Fine Tuning Settings:

If you want to use Continue fully locally head back to the config.json file and add this line disallowing anonymous telemetry so Continue doesn’t try to interact with the outside world at all.

Now that everything is working let’s make it run faster. By default the inference isn’t particularly fast since it only uses CPU with 4 threads, which may not be optimal for your system. If you have a GPU you can get significantly faster inference by offloading some layers of the model to it. To do this just check the box by “GPU Acceleration” at the bottom of the right side scrolling menu of LM Studio and set n_gpu_layers to something nonzero. As the info icon next to GPU Acceleration notes, start with a small value (10–20) and increase until you’re happy with your GPU utilization. The optimal values here are going to require some trial and error to find. I set my number of CPU threads to 6 since I have a 6-core CPU and played around with n_gpu_layers until I found a value that gave me good GPU utilization.

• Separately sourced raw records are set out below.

-- ==== Sys2Proof/Tests/Slice0.lean ====
section
/-! SUPPORT. Tests: the decoder on words written from the opcode table, the spec's own vectors (95_test_vectors.md, named V<n>),
and for each statement with hypotheses a witness that meets them. -/

namespace Sys2Proof.Tests

open Sys2Proof Sys2Proof.Machine

/-! ### Small states -/

/-- The reset state with `EQ_INTERNAL = OLDEST_FIRST` and a bound source. -/
def start (src : List Byte) : State := { State.reset with eqInternal := .oldestFirst, src := src }

/-- The same with a table. -/
def withTable (records : List (Byte × Count)) : State :=
  { start [] with ft := assigned (Vector.replicate 256 0) records }

/-- One component of the next state. -/
def seen {α : Type} (f : State → α) : Host.Outcome State Fault Refusal → Option α
  | .next t => some (f t)
  | _ => none

/-- The nodes of V7's tree, `Int(4, Leaf(62, 1), Leaf(61, 3))`, its table, its codes (V19), both flags 1. -/
def aaab (src : List Byte) : State :=
  { withTable [(0x61, 3), (0x62, 1)] with
    node := ((State.reset.node.set 0 (leafNode (0x61, 3))).set 1 (leafNode (0x62, 1))).set 2 (internalNode 4 1 0)
    nnode := 3
    root := 2
    total := 4
    code := (State.reset.code.set 0x61 (codeOf [true])).set 0x62 (codeOf [false])
    status := 0x0C
    src := src }

/-- V8's tree of one Leaf, with its code, both flags 1. -/
def zzzzz (src : List Byte) : State :=
  { withTable [(0x7A, 5)] with
    node := State.reset.node.set 0 (leafNode (0x7A, 5))
    nnode := 1
    root := 0
    total := 5
    code := State.reset.code.set 0x7A (codeOf [])
    status := 0x0C
    src := src }

/-- A root with an absent child, which no `BUILD` makes. -/
def broken (src : List Byte) : State :=
  { aaab src with node := State.reset.node.set 2 (internalNode 4 nil 0) }

/-! ### Command words (R100 to R106) -/

theorem test_wf_no_word : wellFormedWords [] = false := by decide
theorem test_wf_two_words : wellFormedWords [0x00, 0x01] = false := by decide
theorem test_wf_undefined_word : wellFormedWords [0x0C] = false := by decide
theorem test_wf_last_undefined_word : definedWord 0xFF = false := by decide
theorem test_wf_reset_word : wellFormedWords [0x0F] = true := by decide

theorem test_decode_system : decode [0b00000000] = .ok (.nop, []) ∧ decode [0b00001001] = .ok (.rewind, []) ∧
    decode [0b00001111] = .ok (.reset, []) := ⟨rfl, rfl, rfl⟩
theorem test_decode_table : decode [0b00000001] = .ok (.fclr, []) ∧ decode [0b00000010, 0xFF] = .ok (.fcnt, [0xFF]) :=
  ⟨rfl, rfl⟩
theorem test_decode_tree : decode [0b00000011] = .ok (.build, []) ∧ decode [0b00000100] = .ok (.genc, []) := ⟨rfl, rfl⟩
theorem test_decode_header : decode [0b00000101] = .ok (.hser, []) ∧ decode [0b00000110] = .ok (.hdes, []) := ⟨rfl, rfl⟩
theorem test_decode_bits : decode [0b00000111] = .ok (.pack, []) ∧ decode [0b00001000] = .ok (.unpack, []) := ⟨rfl, rfl⟩
theorem test_decode_composite : decode [0b00001010] = .ok (.encode, []) ∧ decode [0b00001011] = .ok (.decode, []) :=
  ⟨rfl, rfl⟩
theorem test_decode_rejects : decode [] = .error .noBytes ∧ decode [0x0E] = .error (.undefinedWord 0x0E) := ⟨rfl, rfl⟩

/-- R104: no two rows of the opcode map overlap. -/
theorem test_rows_disjoint : opcodeRows.Pairwise fun r r' => r.word &&& r'.mask ≠ r'.word &&& r.mask := by decide

/-- The word a test of the table reads, as the first thing the machine runs. -/
theorem test_decodeTableWord : decodeTableWord 8 0x0B = some .decode ∧ decodeTableWord 8 0x0D = none := by decide
theorem test_withFetchWord : step (State.reset.withFetchWord 8 0x00) = .next State.reset := rfl

/-- R105: a line of a script. -/
theorem test_script_src : parseLine ['.', 's', 'r', 'c', ' ', '6', '1', ' ', 'F', 'f', ' ', '#', 'x'] =
    some (.src [0x61, 0xFF]) := by decide
theorem test_script_command : parseLine ['R', 'E', 'S', 'E', 'T', ' ', ' '] = some (.command .reset) ∧
    parseLine ['R', 'E', 'S', 'E'] = none := by decide

/-! ### The commands on the spec's vectors -/

/-- V53. -/
theorem test_nop : seen (fun t => t.status) (exec .nop (aaab [])) = some 0x0C := by decide +kernel
/-- V5. -/
theorem test_fclr : seen (fun t => (t.ftAt 0x61, t.k, t.status)) (exec .fclr (aaab [])) = some (0, 0, 0x00) := by
  decide +kernel
/-- V1. -/
theorem test_fcnt : seen (fun t => (t.ftAt 0x61, t.ftAt 0x62, t.k, t.srcPos)) (exec .fcnt (start [0x61, 0x61, 0x61, 0x62])) =
    some (3, 1, 2, 4) := by decide +kernel
/-- V6. -/
theorem test_fcnt_overflow : seen (fun t => (t.status, t.errcode))
    (exec .fcnt { withTable [(0x00, 0xFFFFFFFF)] with src := [0x00] }) = some (0x02, 7) := by decide +kernel
/-- V9: an Internal node comes before a Leaf of the same weight. -/
theorem test_build_internal_first : seen (fun t => (t.nodeAt 5, t.nodeAt 6, t.root, t.total, t.status))
    (exec .build (withTable [(0x61, 1), (0x62, 1), (0x63, 2), (0x64, 4)])) =
      some (some (internalNode 4 4 2), some (internalNode 8 5 3), 6, 8, 0x04) := by decide +kernel
/-- V13: with `NEWEST_FIRST` the node merged later comes first. -/
theorem test_build_newest_first : seen (fun t => (t.nodeAt 6, t.nnode)) (exec .build
    { withTable [(0x61, 1), (0x62, 1), (0x63, 1), (0x64, 1)] with eqInternal := .newestFirst }) =
      some (some (internalNode 4 5 4), 7) := by decide +kernel
/-- V19: on V7's tree. -/
theorem test_genc : seen (fun t => (t.codeAt 0x61, t.codeAt 0x62, (t.codeAt 0x63).valid, t.status)) (exec .genc
    { aaab [] with status := 0x04, code := State.reset.code }) =
      some (codeOf [true], codeOf [false], false, 0x0C) := by decide +kernel
/-- V21. -/
theorem test_genc_without_tree : seen (fun t => (t.status, t.errcode)) (exec .genc State.reset) = some (0x02, 6) := rfl
/-- V22. -/
theorem test_hser : seen (fun t => t.snk) (exec .hser (withTable [(0x61, 3), (0x62, 1)])) =
    some [0x01, 0x61, 0, 0, 0, 0x03, 0x62, 0, 0, 0, 0x01] := by decide +kernel
/-- V22: the most significant byte of a count comes first. -/
theorem test_hser_byte_order : seen (fun t => t.snk) (exec .hser (withTable [(0x00, 0x01020304)])) =
    some [0x00, 0x00, 0x01, 0x02, 0x03, 0x04] := by decide +kernel
/-- V25. -/
theorem test_hdes : seen (fun t => (t.ftAt 0x61, t.ftAt 0x62, t.k, t.srcPos, t.status))
    (exec .hdes (start [0x01, 0x61, 0, 0, 0, 0x03, 0x62, 0, 0, 0, 0x01, 0xE0])) = some (3, 1, 2, 11, 0x00) := by
  decide +kernel
/-- V26: the source ends inside the second record. -/
theorem test_hdes_short : seen (fun t => (t.status, t.errcode))
    (exec .hdes (start [0x01, 0x61, 0, 0, 0, 0x03, 0x62, 0, 0])) = some (0x02, 3) := by decide +kernel
/-- V32. -/
theorem test_pack : seen (fun t => (t.snk, t.srcPos, t.nbits)) (exec .pack (aaab [0x61, 0x61, 0x61, 0x62])) =
    some ([0xE0], 4, 0) := by decide +kernel
/-- V39. -/
theorem test_pack_no_code : seen (fun t => (t.snk, t.errcode)) (exec .pack (aaab [0x61, 0x61, 0x61, 0x63])) =
    some ([], 8) := by decide +kernel
/-- V41. -/
theorem test_unpack : seen (fun t => (t.snk, t.cur, t.outcnt, t.srcPos)) (exec .unpack (aaab [0xE0])) =
    some ([0x61, 0x61, 0x61, 0x62], 2, 4, 1) := by decide +kernel
/-- V48: no payload byte. -/
theorem test_unpack_truncated : seen (fun t => (t.snk, t.errcode)) (exec .unpack (aaab [])) = some ([], 5) := by
  decide +kernel
/-- V53. -/
theorem test_rewind : seen (fun t => t.srcPos) (exec .rewind { start [0, 1, 2, 3] with srcPos := 4 }) = some 0 := by
  decide +kernel
/-- V38: `"abcc"`. -/
theorem test_encode : seen (fun t => (t.snk, t.status)) (exec .encode (start [0x61, 0x62, 0x63, 0x63])) =
    some ([0x02, 0x61, 0, 0, 0, 0x01, 0x62, 0, 0, 0, 0x01, 0x63, 0, 0, 0, 0x02, 0x1C], 0x0C) := by decide +kernel
/-- V52: the starting cursor is ignored. -/
theorem test_encode_rewinds : seen (fun t => (t.snk, t.srcPos))
    (exec .encode { start [0x61, 0x61, 0x61, 0x62] with srcPos := 3 }) =
      some ([0x01, 0x61, 0, 0, 0, 0x03, 0x62, 0, 0, 0, 0x01, 0xE0], 4) := by decide +kernel
/-- V14: a file of `"abcd"` made with `OLDEST_FIRST`, read with `NEWEST_FIRST`. -/
theorem test_decode_other_parameter : seen (fun t => (t.snk, t.err)) (exec .decode
    { start [0x03, 0x61, 0, 0, 0, 0x01, 0x62, 0, 0, 0, 0x01, 0x63, 0, 0, 0, 0x01, 0x64, 0, 0, 0, 0x01, 0x1B] with
      eqInternal := .newestFirst }) = some ([0x63, 0x64, 0x61, 0x62], false) := by decide +kernel
/-- V46: trailing bytes are not read. -/
theorem test_decode_trailing : seen (fun t => (t.snk, t.srcPos, t.status))
    (exec .decode (start [0x01, 0x61, 0, 0, 0, 0x03, 0x62, 0, 0, 0, 0x01, 0xE0, 0xFF, 0x00])) =
      some ([0x61, 0x61, 0x61, 0x62], 12, 0x04) := by decide +kernel
/-- V55. -/
theorem test_reset : seen (fun t => (t.status, t.errcode, t.root, t.k)) (exec .reset
    { aaab [] with status := 0x02, errcode := 9 }) = some (0x00, 0, 511, 0) := by decide +kernel
/-- R44, R43: after reset `CODE[s].valid` reads 0, and nothing is said of `len` and `bits`; `NODE[0]` has no value. -/
theorem test_readout_reset : (readout (.code 0x61) State.reset, readout (.node 0) State.reset, readout .root State.reset) =
    (.code false none none, .unspecified, .num 511) := by decide +kernel
/-- V19, R151: after `GENC` for `"aaab"` the host reads a Code, and `valid = 0` of a symbol that does not occur. -/
theorem test_readout_code : (readout (.code 0x61) (aaab []), readout (.code 0x63) (aaab [])) =
    (.code true (some 1) (some [true]), .code false none none) := by decide +kernel
/-- V54, through the step. -/
theorem test_illegal_word : seen (fun t => (t.status, t.errcode)) (step (State.reset.withFetchWord 8 0x7F)) =
    some (0x02, 9) := rfl
/-- V57: four bytes of the six reach the sink. -/
theorem test_write_failure : seen (fun t => (t.snk, t.errcode)) (exec .hser
    { withTable [(0x61, 3), (0x62, 1)] with
      answers := [.ok, .ok, .ok, .ok, .ok, .ok, .fail], faultKeep := [4] }) = some ([0x01, 0x61, 0, 0], 2) := by
  decide +kernel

Hardware settings I use for CodeLlama-7B

Once you have a configuration you’re happy with you can save it by clicking on the “New Preset” button. This will make it appear as an option in the preset menu and makes switching models a breeze.

That’s it! We’re now running a local LLM coding copilot for free with GPU acceleration. Hope you enjoyed!

Final Notes:

I’m using LM Studio since I’m on Windows (fake dev I know) and Ollama doesn’t currently support Windows. In this future I might rewrite this guide to use Ollama or write another guide using Ollama instead of LM Studio to support open source software.